Ce qui donne, en français, plus ou moins :
« Chère Madame, cher Monsieur,
Dans les entreprises pour lesquelles j'ai travaillé, vous ne sortez pas des schémas habituels, vous les jetez et vous trouvez quelque chose de différent ; les entreprises pour lesquelles j'ai travaillé responsabilisent et font confiance aux employés ; dans ces entreprises, vous vous adaptez, vous vous épanouissez et vous réussissez (ou non) chaque jour. »

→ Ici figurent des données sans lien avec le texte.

-- ==== Sys2Proof/Certificates/Slice0/Obligations.lean ====
section
/-! DEFINITION. Certificates/Slice0/Obligations.lean: the statements for the provers. -/

open Sys2Proof Sys2Proof.Machine

/-- R44: "A write from a region that does not own the partition returns a bus error and writes nothing." -/
def Obligations.SharedSramWriteObeysOwner : Prop :=
  (∀ (s : State) (m : Master) (o : Nat) (data : List Byte), Memory.wf s.sram → o + data.length ≤ 0x80000 →
    (m = .mc ∨ m = .dataRegion ∨ ∃ p, State.masterPair? m = some p ∧ s.pairState p = State.pairActive ∧ s.on (State.fenceFld p) = false) →
    s.shmOwned m o data.length = true →
    ∃ t, exec (.sharedSramWrite m (0x10000000 + o) data) s = .next t ∧ t = { s with sram := t.sram, bus := .ok } ∧
      (∀ i (h : i < data.length), memByte t.sram (o + i) = data[i]) ∧
      (∀ a, (a < o ∨ o + data.length ≤ a) → memByte t.sram a = memByte s.sram a)) ∧
  (∀ (s : State) (m : Master) (addr : Nat) (data : List Byte),
    (m = .mc ∨ m = .dataRegion ∨ ∃ p, State.masterPair? m = some p ∧ s.pairState p = State.pairActive ∧ s.on (State.fenceFld p) = false) →
    (addr < 0x10000000 ∨ 0x10080000 < addr + data.length ∨ s.shmOwned m (addr - 0x10000000) data.length = false) →
    exec (.sharedSramWrite m addr data) s = .next { s with bus := .error })

/-- R53, R55, R60, R61 and R63: the commands of the mailbox and of the digest ring, each with the whole next state. -/
def Obligations.MailboxAndDigestCommandsAct : Prop :=
  (∀ (s : State) (m : Master) (i v : Nat), i < 64 → s.right m (0x400C0100 + 4 * i) .mr = .allow → s.on Reg.MBX_STATUS_PEND = false →
    exec (.mbxDataWrite m i v) s = .next (s.acked.wr (Reg.MBX_DATA_WORD i) v)) ∧
  (∀ (s : State) (m : Master) (i v : Nat), i < 64 → s.right m (0x400C0100 + 4 * i) .mr = .allow → s.on Reg.MBX_STATUS_PEND = true →
    exec (.mbxDataWrite m i v) s = .next (s.acked.wr Reg.MBX_STATUS_WBLOCK 1)) ∧
  (∀ (s : State) (m : Master) (n k : Nat), s.right m 0x400C0004 .mr = .allow → s.on Reg.MBX_STATUS_PEND = false →
    1 ≤ n → n ≤ 16 → k ≤ s.rd Reg.ORB_TICK_TICK → k + 32 < s.frameLen →
    exec (.mbxSubmit m n k) s = .next (State.wr { s.acked.wr Reg.MBX_CTRL_COUNT n with
      cross := { s.cross with sub := some ⟨(List.range n).map s.bankEntry, 1⟩ } } Reg.MBX_STATUS_PEND 1)) ∧
  (∀ (s : State) (m : Master) (n k : Nat), s.right m 0x400C0004 .mr = .allow → s.on Reg.MBX_STATUS_PEND = false →
    1 ≤ n → n ≤ 16 → k ≤ s.rd Reg.ORB_TICK_TICK → s.frameLen ≤ k + 32 →
    exec (.mbxSubmit m n k) s = .next (((State.wr { s.acked.wr Reg.MBX_CTRL_COUNT n with
      cross := { s.cross with sub := some ⟨(List.range n).map s.bankEntry, 2⟩ } } Reg.MBX_STATUS_PEND 1).wr
        Reg.MBX_STATUS_LATE 1).raise Ev.MBX_LATE)) ∧
  (∀ (s : State) (m : Master) (n k : Nat), s.right m 0x400C0004 .mr = .allow → s.on Reg.MBX_STATUS_PEND = false →
    (n = 0 ∨ 16 < n) → n < 32 → k ≤ s.rd Reg.ORB_TICK_TICK →
    exec (.mbxSubmit m n k) s = .next ((s.acked.wr Reg.MBX_CTRL_COUNT n).wr Reg.MBX_STATUS_CNT_ERR 1)) ∧
  (∀ (s : State) (u : Submission), s.cross.sub = some u → s.cross.failedBank ≠ some u.entries →
    exec .mbxParityError s = .next ((State.wr { s with cross := { s.cross with sub := none, failedBank := some u.entries } }
      Reg.MBX_STATUS_PEND 0).wr Reg.MBX_STATUS_PERR 1)) ∧
  (∀ (s : State) (i v k : Nat), 48 ≤ i → i ≤ 63 → k ≤ s.rd Reg.ORB_TICK_TICK → k + 32 < s.frameLen →
    exec (.dataPortSubmit i v k) s = .next { s with cross := { s.cross with
      dataPort := s.cross.dataPort ++ [⟨i, v % 2 ^ 32, s.rd Reg.ORB_EPOCH_EPOCH, 1⟩] } }) ∧
  (∀ (s : State) (m : Master) (v : Nat), s.right m 0x400C0018 .mr = .allow → v < 8 →
    (v + 8 - s.rd Reg.DIG_PTR_RPTR) % 8 ≤ s.rd Reg.DIG_PTR_UNREAD →
    exec (.digRptrWrite m v) s = .next ((s.acked.wr Reg.DIG_PTR_UNREAD
      (s.rd Reg.DIG_PTR_UNREAD - (v + 8 - s.rd Reg.DIG_PTR_RPTR) % 8)).wr Reg.DIG_PTR_RPTR v)) ∧
  (∀ (s : State) (m : Master) (v : Nat), s.right m 0x400C0018 .mr = .allow → v < 8 →
    s.rd Reg.DIG_PTR_UNREAD < (v + 8 - s.rd Reg.DIG_PTR_RPTR) % 8 →
    exec (.digRptrWrite m v) s = .next ((s.acked.wr Reg.DIG_PTR_UNREAD 0).wr Reg.DIG_PTR_RPTR (s.rd Reg.DIG_PTR_WPTR))) ∧
  (∀ (s : State) (m : Master), (m = .mc → s.cpRun = false) → s.right m 0x400C0020 .cr = .allow →
    exec (.clrDrops m) s = .next (s.acked.wr Reg.CROSS_EPOCH_DROPS_COUNT 0))

/-- R71: "A route with LOCK = 1 ignores writes until a CR reset." R74, R124: the pending words. -/
def Obligations.EventFabricCommandsAct : Prop :=
  (∀ (s : State) (m : Master) (n v : Nat), n < 192 → s.right m (0x400B0000 + 4 * n) .cr = .allow → s.on (Reg.EVF_ROUTE_LOCK n) = false →
    exec (.evfRouteWrite m n v) s = .next ((((s.acked.wr (Reg.EVF_ROUTE_TARGET n) (fieldOf v 0 6)).wr (Reg.EVF_ROUTE_PRIO n) (fieldOf v 8 2)).wr
      (Reg.EVF_ROUTE_OTRIG n) (fieldOf v 12 4)).wrOnce (Reg.EVF_ROUTE_LOCK n) (bitOf v 31))) ∧
  (∀ (s : State) (m : Master) (n v : Nat), n < 192 → s.right m (0x400B0000 + 4 * n) .cr = .allow → s.on (Reg.EVF_ROUTE_LOCK n) = true →
    exec (.evfRouteWrite m n v) s = .next s.acked) ∧
  (∀ (s : State) (m : Master) (t w ones : Nat), t ≤ 5 → w ≤ 5 → s.right m (0x400B0300 + 0x18 * t + 4 * w) .cr = .allow →
    exec (.evfPendClear m t w ones) s =
      .next (s.acked.wr (Reg.EVF_PEND_PEND t w) (andNot 32 (s.rd (Reg.EVF_PEND_PEND t w)) ones))) ∧
  (∀ (s : State) (m : Master) (p : PairId) (w ones : Nat), w ≤ 5 → State.masterPair? m = some p → s.pairState p = State.pairStandby →
    exec (.evfPendClear m 0 w ones) s =
      .next (s.acked.setPair p { s.pair p with pend := setNth (s.pair p).pend w (andNot 32 (nth (s.pair p).pend w 0) ones) })) ∧
  (∀ (s : State) (m : Master), s.right m 0x400B0394 .cr = .allow →
    exec (.clrCoal m) s = .next (s.acked.wr Reg.EVF_COAL_COUNT 0))

/-- R71: "Sources EV152 to EV167 always reach SC, whatever TARGET bit 2 holds." -/
def Obligations.EventIsPendingAtEveryTarget : Prop :=
  ∀ (s : State) (ev : Nat), s.regsOk → ev < 192 →
    s.raisedIn (s.raise ev) ev ∧ (152 ≤ ev → ev ≤ 167 → (s.raise ev).pendingAt 2 ev = true) ∧
    (∀ g e, g < 6 → e < 192 → s.pendingAt g e = true → (s.raise ev).pendingAt g e = true) ∧
    s.regsButEv (s.raise ev) [] ∧ s.memsSame (s.raise ev) ∧ (s.raise ev).regsOk

/-- R84: a setting is held pending or refused; R99: "While SWAP_PEND = 1, writes to the inactive bank and to ORB_BANK set CFG_ERR". -/
def Obligations.OrbitWritesAct : Prop :=
  (∀ (s : State) (m : Master), s.regsOk → s.right m 0x40000000 .cr = .allow →
    ∃ t, exec (.orbTrackDisable m) s = .next t ∧ t.rd Reg.ORB_CTRL_TRACK_EN = 0 ∧ t.orbState = State.orbFree ∧
      s.regsBut t [Reg.ORB_CTRL_TRACK_EN, Reg.ORB_STATUS_STATE] ∧ t = { s.acked with regs := t.regs, orbit := t.orbit }) ∧
  (∀ (s : State) (m : Master) (v : Nat), s.right m 0x40000000 .cr = .allow → 60 ≤ v → v ≤ 4000 →
    v % 2 ^ State.settingNext s.orbit.pend.div s.orbit.taken.div (s.rd Reg.ORB_CTRL_DIV) = 0 →
    exec (.orbConfigWrite m .ncar v) s = .next { s.acked with orbit := { s.orbit with pend := { s.orbit.pend with ncar := some v } } }) ∧
  (∀ (s : State) (m : Master) (v : Nat), s.right m 0x40000000 .cr = .allow → v < 4096 →
    (v < 60 ∨ 4000 < v ∨ v % 2 ^ State.settingNext s.orbit.pend.div s.orbit.taken.div (s.rd Reg.ORB_CTRL_DIV) ≠ 0) →
    exec (.orbConfigWrite m .ncar v) s = .next (s.acked.wr Reg.ORB_FLAGS_CFG_ERR 1)) ∧
  (∀ (s : State) (m : Master), s.right m 0x40000000 .cr = .allow →
    exec (.orbConfigWrite m .div 3) s = .next (s.acked.wr Reg.ORB_FLAGS_CFG_ERR 1)) ∧
  (∀ (s : State) (m : Master) (v : Nat), s.right m 0x40000000 .cr = .allow → v < 128 →
    exec (.orbConfigWrite m .fnom v) s = .next { s.acked with orbit := { s.orbit with pend := { s.orbit.pend with fnom := some v } } }) ∧
  (∀ (s : State) (m : Master) (i v : Nat), i < 1024 → s.right m (0x40001000 + 4 * i) .cr = .allow → s.on Reg.ORB_BANK_SWAP_PEND = false →
    s.on Reg.ORB_STATUS_ACTIVE_BANK = false →
    exec (.orbSlotInactWrite m i v) s = .next { s.acked with orbit := { s.orbit with bank1 := bankSet s.orbit.bank1 i v } }) ∧
  (∀ (s : State) (m : Master) (i v : Nat), i < 1024 → s.right m (0x40001000 + 4 * i) .cr = .allow → s.on Reg.ORB_BANK_SWAP_PEND = true →
    exec (.orbSlotInactWrite m i v) s = .next (s.acked.wr Reg.ORB_FLAGS_CFG_ERR 1)) ∧
  (∀ (s : State) (m : Master) (e : Bool), s.right m 0x40000090 .cr = .allow → s.on Reg.ORB_BANK_SWAP_PEND = false →
    exec (.orbBankSwap m e) s = .next { (s.acked.wr Reg.ORB_BANK_EPOCH_INC (b2n e)).wr Reg.ORB_BANK_SWAP_PEND 1 with
      orbit := { s.orbit with swapReq := true } }) ∧
  (∀ (s : State), s.regsOk → s.orbit.swapReq = true → s.rd Reg.ORB_STATUS_ACTIVE_BANK ≤ 1 →
    ∃ t, exec .orbBankSwitch s = .next t ∧ t.rd Reg.ORB_STATUS_ACTIVE_BANK = 1 - s.rd Reg.ORB_STATUS_ACTIVE_BANK ∧
      t.rd Reg.ORB_BANK_SWAP_PEND = 0 ∧ t.orbit.swapReq = false ∧
      s.regsButEv t [Reg.ORB_STATUS_ACTIVE_BANK, Reg.ORB_BANK_SWAP_PEND, Reg.ORB_FLAGS_CFG_ERR, Reg.ORB_EPOCH_EPOCH] ∧ s.memsSame t) ∧
  (∀ (s : State) (m : Master), s.right m 0x40000054 .cr = .allow →
    exec (.clrOvr m) s = .next ((s.acked.wr Reg.ORB_OVR_COUNT_COUNT 0).wr Reg.ORB_ISSUE_MAX_DELAY 0)) ∧
  (∀ (s : State) (m : Master), s.right m 0x40000054 .cr = .allow →
    exec (.clrStale m) s = .next (s.acked.wr Reg.ORB_STALE_COUNT_COUNT 0))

Voilà. Je suis comme ça, je suis curieuse, j’ai des idées, des compétences. Jour après jour, je construisais, je gérais des projets, mes projets, je collaborais, je documentais, j’avançais, j’écoutais, je conseillais. Et à 54 ans, je me retrouve devant une jeune recruteuse de 25 ans, pour un job administratif dans une institution administrative, qui me demande comment je suis dans la collaboration. Et je réponds quoi ? « Oui, j’aime bien collaborer ».
Alors, si on me le donne, je vais prendre ce job de 6 mois, que je ferai de mon mieux. Je donnerai mes idées, mon temps, mon énergie, j’apprendrai certaines choses, j’en transmettrai d’autres. Je donnerai mon avis, même si ça ne plaît pas à tout le monde. Et puis, un autre contrat à durée déterminée suivra. Et puis, je retournerai au chômage, je prendrai une feuille blanche et j’écrirai quelque chose pour l’envoyer à d’autres entreprises et essayer de trouver d’autres contrats, à durées diverses et variées, comme je le fais depuis 5 ans déjà.
Ou alors, je vais ouvrir mon entreprise de catering. Au Viêtnam, où j’ai vécu pendant 5 ans, on dit que la moitié de la population nourrit l’autre moitié de la population. A l'anniversaire de ma fille, on m'a demandé d'où venait le catering:
— C'est moi qui ai tout fait!
Melanie Blaser. 54 ans. Ecœurée. Et je ne l'ai pas eu, ce job-là.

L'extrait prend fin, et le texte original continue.